- EXERCISE MATERIAL -
@[simp] theorem State.tmod_pending (s : State) (f : TierState → TierState) : (s.tmod f).pending = s.pending := rfl
@[simp] theorem State.tmod_freeCount (s : State) (f : TierState → TierState) : (s.tmod f).freeCount = s.freeCount := rfl
@[simp] theorem State.tmod_regs (s : State) (f : TierState → TierState) : (s.tmod f).regs = s.regs := rfl
@[simp] theorem State.tmod_mem (s : State) (f : TierState → TierState) : (s.tmod f).mem = s.mem := rfl
@[simp] theorem State.tmod_poison (s : State) (f : TierState → TierState) : (s.tmod f).poison = s.poison := rfl
@[simp] theorem State.tmod_journal (s : State) (f : TierState → TierState) : (s.tmod f).journal = s.journal := rfl
@[simp] theorem State.tmod_tileMap (s : State) (f : TierState → TierState) : (s.tmod f).tileMap = s.tileMap := rfl
@[simp] theorem State.tmod_host (s : State) (f : TierState → TierState) : (s.tmod f).host = s.host := rfl
@[simp] theorem State.tmod_mgmt (s : State) (f : TierState → TierState) : (s.tmod f).mgmt = s.mgmt := rfl
@[simp] theorem State.tmod_chj (s : State) (f : TierState → TierState) : (s.tmod f).chj = s.chj := rfl
@[simp] theorem State.tmod_halt (s : State) (f : TierState → TierState) : (s.tmod f).halt = s.halt := rfl
@[simp] theorem State.tmod_image (s : State) (f : TierState → TierState) : (s.tmod f).image = s.image := rfl
@[simp] theorem State.tmod_sections (s : State) (f : TierState → TierState) : (s.tmod f).sections = s.sections := rfl
@[simp] theorem State.tmod_acceptStop (s : State) (f : TierState → TierState) : (s.tmod f).acceptStop = s.acceptStop := rfl
@[simp] theorem State.tmod_holdFrom (s : State) (f : TierState → TierState) : (s.tmod f).holdFrom = s.holdFrom := rfl
@[simp] theorem State.tmod_dissolved (s : State) (f : TierState → TierState) : (s.tmod f).dissolved = s.dissolved := rfl
@[simp] theorem State.tmod_tier (s : State) (f : TierState → TierState) : (s.tmod f).tier = f s.tier := rfl
@[simp] theorem State.tmod_retired (s : State) (f : TierState → TierState) : (s.tmod f).retired = s.retired := rfl
@[simp] theorem State.tmod_retireTimes (s : State) (f : TierState → TierState) : (s.tmod f).retireTimes = s.retireTimes := rfl
@[simp] theorem State.tmod_arrInj (s : State) (f : TierState → TierState) : (s.tmod f).arrInj = s.arrInj := rfl
@[simp] theorem State.tmod_lastDisp (s : State) (f : TierState → TierState) : (s.tmod f).lastDisp = s.lastDisp := rfl
@[simp] theorem State.tmod_resv (s : State) (f : TierState → TierState) : (s.tmod f).resv = s.resv := rfl
@[simp] theorem State.tmod_herdValid (s : State) (f : TierState → TierState) : (s.tmod f).herdValid = s.herdValid := rfl
@[simp] theorem State.tmod_wheel (s : State) (f : TierState → TierState) : (s.tmod f).wheel = s.wheel := rfl
@[simp] theorem State.tmod_net (s : State) (f : TierState → TierState) : (s.tmod f).net = s.net := rfl
@[simp] theorem State.tmod_streams (s : State) (f : TierState → TierState) : (s.tmod f).streams = s.streams := rfl
@[simp] theorem State.tmod_applying (s : State) (f : TierState → TierState) : (s.tmod f).applying = s.applying := rfl
@[simp] theorem State.tmod_drover (s : State) (f : TierState → TierState) : (s.tmod f).drover = s.drover := rfl
@[simp] theorem State.tmod_sweep (s : State) (f : TierState → TierState) : (s.tmod f).sweep = s.sweep := rfl
@[simp] theorem State.tmod_diff (s : State) (f : TierState → TierState) : (s.tmod f).diff = s.diff := rfl
@[simp] theorem State.tmod_load (s : State) (f : TierState → TierState) : (s.tmod f).load = s.load := rfl
@[simp] theorem State.tmod_power (s : State) (f : TierState → TierState) : (s.tmod f).power = s.power := rfl
@[simp] theorem State.tmod_readmit (s : State) (f : TierState → TierState) : (s.tmod f).readmit = s.readmit := rfl
@[simp] theorem State.tmod_mirror (s : State) (f : TierState → TierState) : (s.tmod f).mirror = s.mirror := rfl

- WHAT YOU WILL DO -
Once the line with "s.arrInj := rfl" has been found in the records above, retype it and every line after it exactly, and include nothing else.

- YOUR SOLUTION -
@[simp] theorem State.tmod_arrInj (s : State) (f : TierState → TierState) : (s.tmod f).arrInj = s.arrInj := rfl
@[simp] theorem State.tmod_lastDisp (s : State) (f : TierState → TierState) : (s.tmod f).lastDisp = s.lastDisp := rfl
@[simp] theorem State.tmod_resv (s : State) (f : TierState → TierState) : (s.tmod f).resv = s.resv := rfl
@[simp] theorem State.tmod_herdValid (s : State) (f : TierState → TierState) : (s.tmod f).herdValid = s.herdValid := rfl
@[simp] theorem State.tmod_wheel (s : State) (f : TierState → TierState) : (s.tmod f).wheel = s.wheel := rfl
@[simp] theorem State.tmod_net (s : State) (f : TierState → TierState) : (s.tmod f).net = s.net := rfl
@[simp] theorem State.tmod_streams (s : State) (f : TierState → TierState) : (s.tmod f).streams = s.streams := rfl
@[simp] theorem State.tmod_applying (s : State) (f : TierState → TierState) : (s.tmod f).applying = s.applying := rfl
@[simp] theorem State.tmod_drover (s : State) (f : TierState → TierState) : (s.tmod f).drover = s.drover := rfl
@[simp] theorem State.tmod_sweep (s : State) (f : TierState → TierState) : (s.tmod f).sweep = s.sweep := rfl
@[simp] theorem State.tmod_diff (s : State) (f : TierState → TierState) : (s.tmod f).diff = s.diff := rfl
@[simp] theorem State.tmod_load (s : State) (f : TierState → TierState) : (s.tmod f).load = s.load := rfl
@[simp] theorem State.tmod_power (s : State) (f : TierState → TierState) : (s.tmod f).power = s.power := rfl
@[simp] theorem State.tmod_readmit (s : State) (f : TierState → TierState) : (s.tmod f).readmit = s.readmit := rfl
@[simp] theorem State.tmod_mirror (s : State) (f : TierState → TierState) : (s.tmod f).mirror = s.mirror := rfl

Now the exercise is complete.